Insider sources have revealed that Google is realigning its sales staff who previously catered to larger corporations. The repositioning involves moving these staff to teams focusing on smaller advertisers. These smaller advertisers traditionally interact with the Google Customer Solutions (GCS) team and have a spending range of $250,000 to $2 million per quarter. In contrast, larger corporations usually allocate between $4 million to $5 million quarterly, liaising with Google’s Large Customer Sales (LCS) team.
This restructuring stems from the observation that larger advertisers no longer require the extensive resources from Google that were previously indispensable. Many of these advertisers now possess internal teams specialising in Google products or collaborate with agency experts for tailored services.
Emphasis on Automation and AI
One of Google’s current strategic drives is centred around the automation of its customer services, leveraging technologies like artificial intelligence. This pivot comes in the wake of a significant workforce reduction earlier in the year, wherein Google laid off 12,000 employees. Although no official announcement regarding sales team restructuring has been made, the recent moves resonate with this overarching trend.
The changes in Google’s internal structure coincide with a slowdown in its advertising revenue growth. Some industry experts believe this realignment is an endeavour to cater more efficiently to rapidly evolving market segments. Despite the deceleration in growth compared to two years ago, certain sectors within Google are still experiencing positive traction.
The Rise of Performance Max
A notable product gaining momentum is Performance Max. This tool allows advertisers to harness Google’s AI to determine the best allocation of their funds across various Google platforms, including search, YouTube, and the Google display ad network. Since its launch in 2020, Performance Max has been a focal point for Google.
According to insider information, Performance Max is a strategy to garner incremental revenue. There has been a considerable internal push to promote it, especially among small to mid-sized advertisers. Google’s data indicates that advertisers typically attain superior outcomes using the Performance Max product.
While Google’s sales personnel have been actively promoting Performance Max to mid-tier advertisers, the reception has been mixed. Several agency executives have reported a noticeable push for this product. Nevertheless, there’s a degree of scepticism regarding Google’s sales tactics surrounding Performance Max. Some argue that while automation promises to address challenges, it falls short in providing agencies with a comprehensive understanding of how to integrate Performance Max into their systems.
Additionally, certain ad agency staff express reservations about the tool, citing a lack of control over ad placements as a significant concern.
Exploring New Avenues
Beyond Performance Max, Google has introduced Demand Gen, another AI-driven product targeting social ad budgets. This recent offering, launched three months prior, identifies an advertiser’s top-performing video and image ads, showcasing them on platforms like YouTube, YouTube Shorts, Google Discover, and Gmail.

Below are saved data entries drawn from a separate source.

/-- The commit of `s` is still in flight, and has switched domain d. -/
def switchedIn (d : Domain) (s : State) : Bool := s.ce.inFlight.any fun c => c.switched.get d

theorem test_hyps_SwitchesCommit :
    let boundary := Instr.frameBoundary 0 1920000 []
    let pulse := Instr.referencePulse 0 ⟨[], []⟩ []
    let locked := { inFlight with fr := lockedState.fr }
    let last := fun d => { lastToSwitch d State.reset with fr := lockedState.fr }
    locked.quiet = true ∧ (last 0).quiet = true ∧ locked.ce.waiting = [] ∧ switchedIn 0 locked = false ∧
      switchedIn 0 (after boundary locked) = true ∧ switchedIn 8 (after pulse locked) = true ∧
      switchedIn 0 (after (.lineRecordGap 0 []) locked) = true ∧ (after boundary (last 0)).ce.commitCount = 1 ∧
      (after pulse (last 8)).ce.lastResult = .done ∧ (after (.lineRecordGap 0 []) (last 0)).ce.inFlight = none := by
  decide +kernel

theorem test_hyps_MatchingFrameKeepsDomain : (schedule [.clips, .switch, .clips] [.takePoints, .switch, .clips]) =
      [.clips, .switch, .takePoints] ∧ List.Perm [Part.clips, .switch] [.switch, .clips] ∧ (runningFr .settling).quiet = true ∧ (runningFr .wrongFormat).quiet = true ∧
    lockedState.quiet = true ∧ (lockedState.fr.get 0).frameOpen = true ∧ (lockedState.fr.get 0).detected = some 0 ∧
    matchFormat (lockedState.fr.get 0).lineCount 1920000 = some 0 ∧ ((runningFr .settling).fr.get 0).settleRemaining = 2 ∧
    ((after (.frameBoundary 0 1920000 []) (after (.frameBoundary 0 1920000 []) (runningFr .settling))).fr.get 0).lineCount = 1 := by
  decide +kernel

theorem test_hyps_LockIsLost : runningState .locked = true ∧ matchFormat (lockedState.fr.get 0).lineCount 1 ≠ some 0 ∧
    runningState (State.reset.fr.get 0).state = false ∧ lockedState.ce.inFlight = none ∧
    (lockedState.fr.get 0).frameOpen = true := by decide +kernel

theorem test_hyps_EmptyFramesMakeQuadAbsent :
    let q := fun (s : State) => (s.fr.get 0).quads.get 0
    let s1 := closeQuadFrame 0 0 lockedState
    let c := acceptSound 0 0 (sound 0 10 1) lockedState
    (q lockedState).carried = false ∧ (q lockedState).empty = 0 ∧ (q s1).empty = 1 ∧ (q s1).state = .present ∧
      (q (closeQuadFrame 0 0 s1)).state = .absent ∧ (q c).carried = true := by decide +kernel

theorem test_hyps_CadenceTrackerFollowsPackets :
    let t : Tracker := ⟨true, none, some 4, 1602, false⟩
    Tracker.rebase.tracking = false ∧ (sound 0 1 1).soundHead.first = false ∧ (soundHead 0x0100).first = true ∧
      t.tracking = true ∧ t.framePhase = some 4 ∧ cadenceLength 4 = 5 ∧ cadenceMismatch 4 t 4 = false ∧
      cadenceMismatch 4 { t with framePhase := some 5 } 5 = true ∧ cadenceMismatch 4 { t with total := 1601 } 4 = true ∧
      cadenceMismatch 4 { t with expected := some 3 } 4 = true ∧ cadenceMismatch 4 { t with conflict := true } 4 = true := by
  decide +kernel

theorem test_hyps_SetFeedMovesReceiver : State.reset.ready = true ∧ lockedState.ready = true ∧
    (runningFr .settling).ready = true ∧ (runningFr .wrongFormat).ready = true ∧ State.reset.mgmt.controlFeed = 0 ∧
    (after (.setFeed 0 [1, 0, 255, 2]) State.reset).ready = true ∧
    ((after (.setFeed 0 [1, 0, 255, 2]) State.reset).fr.get 1).state = .off ∧ (8 : Word).toNat = 8 ∧
    some (1 : Format) ≠ (lockedState.fr.get 0).detected ∧
    (let s := (lockedState.setMgmt { State.reset.mgmt with controlFeed := 1 }).setTpt
        (State.reset.tpt.set 0 { record .running 0 with ring := 3 })
     s.ready = true ∧ ((after (.setFeed 0 [0, 1, 1, 2]) s).tpt.get 0).state = .starved ∧
       ((after (.setFeed 0 [0, 0, 255, 2]) s).tpt.get 0).state = .starved ∧ s.ce.inFlight = none) := by decide +kernel

theorem test_hyps_ReadFeedAndSetReference : State.reset.ready = true ∧ 8 ≤ (8 : Word).toNat ∧ ¬8 ≤ (7 : Word).toNat ∧
    State.reset.ru.format = 0 ∧ 11 ≤ (11 : Word).toNat ∧ numWord (10 : Format).val = 10 := by decide +kernel

theorem test_hyps_RingReturnsWrittenSets : (ringOf 3).wf = true ∧ (ringOf 8192).wf = true ∧ (8192 : Nat) + 1 ≤ 1 + 8192 ∧
    (0 : Nat) + 8192 ≤ (ringOf 8192).written := by
  refine ⟨by decide, ?_, by decide, by decide⟩
  unfold Ring.wf ringOf
  rw [List.length_replicate]
  decide

theorem test_hyps_FlushResetsRings : State.reset.ready = true ∧ (5 : Word) ≠ 0 ∧ 8 ≤ (8 : Word).toNat ∧ 36 ≤ (36 : Word).toNat ∧
    4 ≤ (4 : Word).toNat ∧ 16 ≤ (16 : Word).toNat ∧ (record .running 0).state ≠ .free ∧ trackRing 3 = 0 := by decide +kernel

/-- The occupancies at the edges of the window, and the filling ring at its edge. -/
theorem test_hyps_TakePointsJudgedAtBoundary :
    let s := fun (n : Nat) (st : TpState) => (State.reset.setRing 32 (ringOf n)).setTpt (State.reset.tpt.set 0 (record st 0))
    let took := fun (n : Nat) (st : TpState) => ((judgeTakePoints domain8 (s n st)).tpt.get 0).take
    [63, 64, 128, 129].map (fun n => (took n .running, ((judgeTakePoints domain8 (s n .running)).tpt.get 0).slipsAhead)) =
        [(0, 0), (0, 0), (0, 0), (1, 1)] ∧ took 96 .filling = 0 ∧
      ((judgeTakePoints domain8 (s 96 .filling)).tpt.get 0).state = .running ∧
      ((judgeTakePoints domain8 (s 95 .filling)).tpt.get 0).state = .filling ∧
      ((s 96 .starved).tpt.get 0).state = .starved ∧ ringFed (s 96 .filling) 32 = true ∧ ringFed (s 96 .filling) 0 = false := by
  decide +kernel

/-- An occupancy of 1 and of 0 at an emission, and of 2047 and 2048 after a write. -/
theorem test_hyps_EmissionMovesTakes :
    let s := (State.reset.setRing 32 (ringOf 100)).setTpt (State.reset.tpt.set 0 (record .running 99))
    let z := (State.reset.setRing 32 (ringOf 100)).setTpt (State.reset.tpt.set 0 (record .running 100))
    (s.tpt.get 0).domain = domain8 ∧ (s.tpt.get 0).state = .running ∧ (s.tpt.get 0).take < (s.rings.get 32).written ∧
      (z.rings.get 32).written ≤ (z.tpt.get 0).take ∧ ((emission domain8 z).tpt.get 0).take = 5 ∧
      carriedIn s.active 0 = false ∧ destDomain 0 = feedDomain 0 ∧ destDomain 0 ≠ domain8 ∧
      ((emission domain8 (s.setRamp 128 (some ⟨Entry.default, 32, 30⟩))).ramps.get 128).map (fun r => r.progress) = some 31 ∧
      ((emission domain8 (s.setRamp 128 (some ⟨Entry.default, 32, 31⟩))).ramps.get 128) = none ∧
      [30, 31].map (fun n => ((emission domain8 (s.setRamp 128 (some ⟨plain (.lineInput 0), 32, n⟩))).tpt.get 0).state) =
        [.running, .free] ∧ (s.tpt.get 1).state = .free := by decide +kernel

/-- A destination at twice its source's value: its mark is set by the first value out of range, and its emitted value is the largest sample. -/
theorem test_emission_clips :
    let s := fun (x : Sample) => ((State.reset.setRing 32 ⟨1, [⟨Table.fill 4 x, Table.fill 4 true⟩]⟩).setTpt
      (State.reset.tpt.set 0 (record .running 0)))
    let e := fun (x : Sample) => emission domain8 { s x with active :=
      ⟨Bank.default.entries.set 128 { plain (.lineInput 0) with gain := 32768 }, Bank.default.modes⟩ }
    [e 4194303, e 4194304].map (fun t => t.clips.get 128) = [false, true] ∧
      [e 4194303, e 4194304].map (fun t => t.lineOut.get 0) = [8388606, 8388607] := by decide +kernel

theorem test_hyps_WriteOverrunsRecords :
    let s := fun (n : Nat) => (State.reset.setRing 32 ⟨n, []⟩).setTpt (State.reset.tpt.set 0 (record .running 0))
    let t := fun (n : Nat) => (writeEvent 32 [⟨Table.fill 4 0, Table.fill 4 true⟩] (s n)).tpt.get 0
    (t 2046).take = 0 ∧ (t 2047).take = 1952 ∧ (t 2047).recentres = 1 := by decide +kernel

theorem test_hyps_ReadTakePointsReportsRecords : State.reset.ready = true ∧
    ([[63, 1, 0], [56, 8, 2], [0, 8, 1], [64, 1, 0], [57, 8, 0], [0, 0, 0], [0, 9, 0], [0, 1, 3]].map fun args =>
      (answered (after (.readTakePoints 0 args) State.reset)).map Prod.fst) =
      [some .done, some .done, some .done, some .refusedArgument, some .refusedArgument, some .refusedArgument,
        some .refusedArgument, some .refusedArgument] := by decide +kernel

/-- The last tick of a frame in FREE and in LOCKED. -/
def ruState (st : RuState) (ticks : Nat) : State := State.reset.setRu { Reference.start with state := st, ticks := ticks }

theorem test_hyps_SetTickWritesLineRings : (ruState .locked 1920).quiet = true ∧
    frameSets (ruState .locked 1920).ru.format 0 ≤ (ruState .locked 1920).ru.ticks ∧
    (ruState .locked 1919).ru.ticks < frameSets 0 0 ∧ (ruState .free 1919).quiet = true ∧
    (ruState .free 1919).ru.ticks + 1 = frameSets 0 0 ∧ (ruState .free 1918).ru.ticks + 1 < frameSets 0 0 ∧
    (after (.setTick 1000 (Table.fill 16 3) [] []) (ruState .free 1919)).ru.frameCount = 1 ∧
    (after (.setTick 1000 (Table.fill 16 3) [] []) (ruState .locked 1919)).ru.ticks = 1920 ∧
    (ruState .free 1920).quiet = true ∧ frameSets 0 0 ≤ (ruState .free 1920).ru.ticks ∧
    (after (.setTick 1000 (Table.fill 16 3) [] []) (ruState .free 1920)).ru.ticks = 1 := by decide +kernel

theorem test_hyps_PulsesAndTimeOutsEndFrames : State.reset.quiet = true ∧ State.reset.ru.state = .free ∧
    (ruState .locked 1919).quiet = true ∧ nominalPeriod 0 = 1920000 ∧ 2 * (0 + 959999) < nominalPeriod 0 ∧
    nominalPeriod 0 ≤ 2 * (0 + 960000) ∧ 3 * nominalPeriod 0 ≤ 2 * (0 + 2880000) ∧
    ¬3 * nominalPeriod 0 ≤ 2 * (0 + 2879999) ∧ 2 * nominalPeriod 0 ≤ 0 + 3840000 ∧
    (after (.referencePulse 960000 ⟨[], []⟩ []) (ruState .locked 1919)).ru.frameCount = 1 ∧
    (after (.referencePulse 959999 ⟨[], []⟩ []) (ruState .locked 1919)).ru.frameCount = 0 := by decide +kernel
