-- ==== Sys2Proof/Machine/Interrupts.lean ====
section
/-! DEFINITION. The interrupt pair wfi, rfi (47_interrupt_instr.md R200, R201). -/

namespace Sys2Proof.Machine

/-- `wfi`: save the pc and wait; the pc stays at the wfi (R200). -/
def execWfi (_dest : DestBit) (_ign : Lit) (s : State) : Host.Outcome State Fault Refusal :=
  .next s.beginWait

/-- `rfi`: pc takes spc + 2. `spc` always holds a value (log 2), so this never faults (R201). -/
def execRfi (_dest : DestBit) (_ign : Lit) (s : State) : Host.Outcome State Fault Refusal :=
  .next s.returnFromInterrupt

end Sys2Proof.Machine
end

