/-- Settles O18: the row, that is the code, decides which fields count. -/
theorem ignoredBitsChangeNothing : Obligations.IgnoredBitsChangeNothing := by
  intro v w s hcode hrow
  unfold decode
  rw [hcode]
  obtain ⟨hc, hlit⟩ | hc := hrow
  · rw [hlit]
    exact exec_decodeFields_ignores_dest hc _ _ _ s
  · exact exec_decodeFields_ignores_dest_lit hc _ _ _ _ s

end Sys2Proof
end

section
/-! PROOFS. The data space: the address map and the Indv window (20_memory.md R51 to R57). -/

namespace Sys2Proof.Machine

variable {s t : State} {a b v : Word} {l : Loc} {f : Fault}

/-! ### Reads and writes by what the address resolves to -/

theorem State.dataRead_of_error (h : s.resolve a = .error f) : s.dataRead a = .error f := by
  simp [State.dataRead, h]

theorem State.dataRead_of_unwritten (h : s.resolve a = .ok l) (hread : s.readLoc l = none) :
    s.dataRead a = .error .unwrittenRead := by
  simp [State.dataRead, State.readFound, h, hread]

theorem State.dataRead_of_ok (h : s.resolve a = .ok l) (hread : s.readLoc l = some v) : s.dataRead a = .ok v :=
  (s.dataRead_eq_ok a v).mpr ⟨l, h, hread⟩

theorem State.dataWrite_of_error (h : s.resolve a = .error f) : s.dataWrite a v = .error f := by
  simp [State.dataWrite, h]

theorem State.dataWrite_of_ok (h : s.resolve a = .ok l) : s.dataWrite a v = .ok (s.writeLoc l v) :=
  (s.dataWrite_eq_ok _ a v).mpr ⟨l, h, rfl⟩

/-- Two addresses that name the same are read alike. -/
theorem State.dataRead_congr (h : s.resolve a = s.resolve b) : s.dataRead a = s.dataRead b := by
  simp only [State.dataRead, h]

/-- Two addresses that name the same are written alike. -/
theorem State.dataWrite_congr (h : s.resolve a = s.resolve b) : s.dataWrite a v = s.dataWrite b v := by
  simp only [State.dataWrite, h]

/-! ### The map -/

/-- A store to a RAM address is a write of its word, at the address itself. -/
theorem State.writeLoc_ramKey (h : a.toNat ≤ 0x1FF) :
    s.writeLoc (.ram (a.setWidth 9)) v = { s with ram := Memory.write s.ram a.toNat v } := by
  rw [State.writeLoc, toNat_ramKey h]

theorem State.readLoc_ramKey (h : a.toNat ≤ 0x1FF) :
    s.readLoc (.ram (a.setWidth 9)) = Memory.read s.ram a.toNat := by
  rw [State.readLoc, toNat_ramKey h]

/-- What an address other than Indv names does not depend on the state (R51). -/
theorem State.resolve_of_ne_indv (h : a ≠ 0x0203#16) : t.resolve a = s.resolve a := by
  simp [State.resolve, h]

/-- Distinct addresses have distinct storage (R37). -/
theorem storageAt_injective (ha : storageAt a = some l) (hb : storageAt b = some l) : a = b := by
  obtain ⟨ha, hla⟩ | ⟨rfl, rfl⟩ | ⟨rfl, rfl⟩ | ⟨rfl, rfl⟩ | ⟨rfl, rfl⟩ := storageAt_eq_some ha
  · obtain ⟨hb, hlb⟩ | ⟨-, hlb⟩ | ⟨-, hlb⟩ | ⟨-, hlb⟩ | ⟨-, hlb⟩ := storageAt_eq_some hb
    · have hkey : a.setWidth 9 = b.setWidth 9 := by simpa [hla] using hlb
      exact BitVec.eq_of_toNat_eq ((toNat_ramKey ha).symm.trans (hkey ▸ toNat_ramKey hb))
    all_goals simp [hla] at hlb
  all_goals simpa [eq_comm] using storageAt_eq_some hb

/-- The location an address other than Indv names is its storage (R51). -/
theorem State.storageAt_of_resolve (h : a ≠ 0x0203#16) (hres : s.resolve a = .ok l) : storageAt a = some l := by
  simp only [State.resolve, if_neg h] at hres
  split at hres
  · next k hk => cases hres; exact hk
  · cases hres

end Sys2Proof.Machine

namespace Sys2Proof

open Sys2Proof.Machine

/-- Settles O19: each address range by what it resolves to and what the location holds. -/
theorem dataReadFollowsMap : Obligations.DataReadFollowsMap := by
  intro s a
  refine ⟨fun v ha hread => State.dataRead_of_ok (s.resolve_ram a ha) ((State.readLoc_ramKey ha).trans hread),
    fun ha hread => State.dataRead_of_unwritten (s.resolve_ram a ha) ((State.readLoc_ramKey ha).trans hread),
    fun ha => ?_, fun ha => ?_, fun ha => ?_, fun ha => ?_,
    fun ha => State.dataRead_of_error (s.resolve_unmapped a ha)⟩
  · obtain rfl : a = 0x0200#16 := BitVec.eq_of_toNat_eq ha
    exact State.dataRead_of_ok s.resolve_wreg rfl
  · obtain rfl : a = 0x0201#16 := BitVec.eq_of_toNat_eq ha
    exact State.dataRead_of_ok s.resolve_carry rfl
  · obtain rfl : a = 0x0202#16 := BitVec.eq_of_toNat_eq ha
    exact State.dataRead_of_ok s.resolve_zero rfl
  · obtain rfl : a = 0x0204#16 := BitVec.eq_of_toNat_eq ha
    exact State.dataRead_of_ok s.resolve_inda rfl

/-- Settles O20: each address range by the location it resolves to; RAM by the laws of a memory write. -/
theorem dataWriteFollowsMap : Obligations.DataWriteFollowsMap := by
  intro s a v
  refine ⟨fun ha => ⟨Memory.write s.ram a.toNat v, ?_, Memory.read_write_same _ _ _,
      fun b hb => Memory.read_write_ne _ v hb⟩, fun ha => ?_, fun ha => ?_, fun ha => ?_, fun ha => ?_,
    fun ha => State.dataWrite_of_error (s.resolve_unmapped a ha)⟩
  · rw [State.dataWrite_of_ok (s.resolve_ram a ha), State.writeLoc_ramKey ha]
  · obtain rfl : a = 0x0200#16 := BitVec.eq_of_toNat_eq ha
    exact State.dataWrite_of_ok s.resolve_wreg
  · obtain rfl : a = 0x0201#16 := BitVec.eq_of_toNat_eq ha
    exact State.dataWrite_of_ok s.resolve_carry
  · obtain rfl : a = 0x0202#16 := BitVec.eq_of_toNat_eq ha
    exact State.dataWrite_of_ok s.resolve_zero
  · obtain rfl : a = 0x0204#16 := BitVec.eq_of_toNat_eq ha
    exact State.dataWrite_of_ok s.resolve_inda
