-- ==== Sys2Proof/Machine/System.lean ====
section
/-! DEFINITION. The configuration and system commands (spec/46_system.md). -/

namespace Sys2Proof.Machine

/-- No frame is in progress in either direction (46_system.md R275; 70_reset_and_hazards.md R313). -/
def State.quiescent (s : State) : Bool :=
  s.decState = .data && s.decPkt = none && !s.decDiscard && s.encMode = .idle

/-- `CFG_SET_PREFIX cp` (46_system.md R275). -/
def execCfgSetPrefix (v : Byte) (s : State) : Host.Outcome State Fault Refusal :=
  runCommand s (fun s =>
    if v &&& 3#8 ≠ 0#8 then s.raise .badPrefix
    else if s.quiescent then ({ s with cp := v }).answer .good []
    else s.answer .busy [])

/-- `CFG_GET_PREFIX` (46_system.md R276). -/
def execCfgGetPrefix (s : State) : Host.Outcome State Fault Refusal :=
  runCommand s (fun s => s.answer .good [.byte s.cp])

/-- `SYS_GET_FAULT` (46_system.md R277): the one command that runs in the Faulted state (60_exceptions.md R281). -/
def execSysGetFault (s : State) : Host.Outcome State Fault Refusal :=
  .next (s.answer .good [.byte s.fault])

end Sys2Proof.Machine
end

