-- ==== Sys2Proof/Tests/Slice0.lean ====
section
/-! SUPPORT. The model's own tests: the smoke test of WellFormed, a byte string of the spec's encoding for every
constructor, single commands on small states with the results that spec/95_test_vectors.md or a rule gives, and a witness
for the hypotheses of every obligation that has some. -/

namespace Sys2Proof.Tests

open Sys2Proof.Machine

/-! ### Small states -/

/-- The premises of spec/95_test_vectors.md, with small decoder sizes. -/
def par : Params where
  cpReset := 0x3C#8
  mapProtocolId := 1#32
  decInitCap := 4
  decIncrement := 4
  decLimit := 16
  lenMax := 64
  refMax := 255
  c78Width := 32
  decFailPolicy := .discardAtCeiling
  emptyFramePolicy := .deliver
  clearCkBitsOnRemove := true

/-- Agents that accept once each. -/
def yes : Draws := { alloc := [true], realloc := [true], tx := List.replicate 8 .good, sink := [.good 0], free := 0 }

/-- Agents that refuse once each. -/
def no : Draws := { alloc := [false], realloc := [false], tx := [.busy], sink := [.busy], free := 0 }

/-- The reset state under these parameters, with accepting agents. -/
def base : State := { State.reset with params := par, draws := yes }

/-- One packet, at handle 1. -/
def one (data : List Byte) (cap ref : Nat) : State :=
  { base with pm := [(1#32, { data := data, cap := cap, status := .busy, ref := ref })], nextHandle := 2#32 }

/-- The decoder is assembling packet 1. -/
def assembling (data : List Byte) (cap : Nat) : State := { one data cap 1 with decPkt := some 1#32 }

/-- The encoder is sending packet 1, from its first byte. -/
def sending (data : List Byte) : State :=
  { one data 16 1 with
    encPkt := some 1#32, encMode := .transmitting, encEnd := BitVec.ofNat 16 data.length }

/-- The decoder stands in ControlSeen. -/
def seen (s : State) : State := { s with decState := .controlSeen }

/-- The next state, where there is one. -/
def after (i : Instr) (s : State) : Option State :=
  match exec i s with
  | .next t => some t
  | .fault _ => none
  | .refused _ => none

/-- The next state of a step, where there is one. -/
def stepped (s : State) : Option State :=
  match step s with
  | .next t => some t
  | .fault _ => none
  | .refused _ => none

/-- A view of the next state. -/
def view {α : Type} (i : Instr) (s : State) (f : State → α) : Option α := (after i s).map f

/-- The result's bytes of the next state (30_encoding.md R90). -/
def answer (i : Instr) (s : State) : Option (List Byte) := (after i s).bind (fun t => t.result.map resultBytes)

/-- Packet 1's bytes in the next state. -/
def bytes (i : Instr) (s : State) : Option (List Byte) :=
  (after i s).bind (fun t => (t.packet 1#32).map (fun p => p.data))

/-- Packets S, N and NC of spec/43_map.md. -/
def packetS : List Byte := [0xA2#8, 0x05#8, 0xAA#8, 0xBB#8, 0x1E#8, 0xF2#8, 0xB6#8, 0xC8#8]
def packetN : List Byte := [0x62#8, 0x01#8, 0x05#8, 0x13#8, 0x07#8, 0xAA#8, 0xBB#8]
def packetNC : List Byte := [0xE2#8, 0x01#8, 0x05#8, 0x93#8, 0x07#8, 0xAA#8, 0xBB#8,
  0xB4#8, 0xB9#8, 0xA5#8, 0x83#8, 0x8E#8, 0x85#8, 0xED#8, 0xF5#8]

/-! ### WellFormed refuses an ill-formed term for each of its checks -/

theorem test_wellformed_status : (Instr.pbSetStatus 1#32 4#8).wellFormed = false := by decide
theorem test_wellformed_ck : (Instr.mapSetCk 1#32 0#16 2#8).wellFormed = false := by decide
theorem test_wellformed_np : (Instr.mapSetNp 1#32 0#16 2#8).wellFormed = false := by decide
theorem test_wellformed_da : (Instr.mapSetDa 1#32 0#16 2#8).wellFormed = false := by decide
theorem test_wellformed_sa : (Instr.mapSetSa 1#32 0#16 2#8).wellFormed = false := by decide
theorem test_wellformed_req : (Instr.mapValidate 1#32 0#8 2#8 0#8).wellFormed = false := by decide
theorem test_wellformed_rem : (Instr.mapValidate 1#32 0#8 0#8 2#8).wellFormed = false := by decide
theorem test_wellformed_control : legalControl 0x3D#8 = false ∧ legalControl 0x3E#8 = false := by decide
theorem test_wellformed_wire :
    (Instr.wireData 0x3C#8).fitsWire .data 0x3C#8 = false ∧ Instr.wireCtrl.fitsWire .controlSeen 0x3C#8 = false ∧
    Instr.wireIdle.fitsWire .data 0x3C#8 = false ∧ Instr.wireEsc.fitsWire .data 0x3C#8 = false ∧
    Instr.wireEnd.fitsWire .data 0x3C#8 = false ∧ Instr.wireAbort.fitsWire .data 0x3C#8 = false ∧
    (Instr.wireLiteral 0x3F#8).fitsWire .controlSeen 0x3C#8 = false := by decide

Despite a period of reduced ad spending in 2022 and 2023, advertisers remain discerning about their expenditures. Google’s recent initiatives reflect its determination to stand out amidst other digital advertising giants.
In conclusion, as digital advertising landscapes evolve, Google’s strategic shifts underline its commitment to stay ahead and offer value to both large and small advertisers in the B2B marketing space.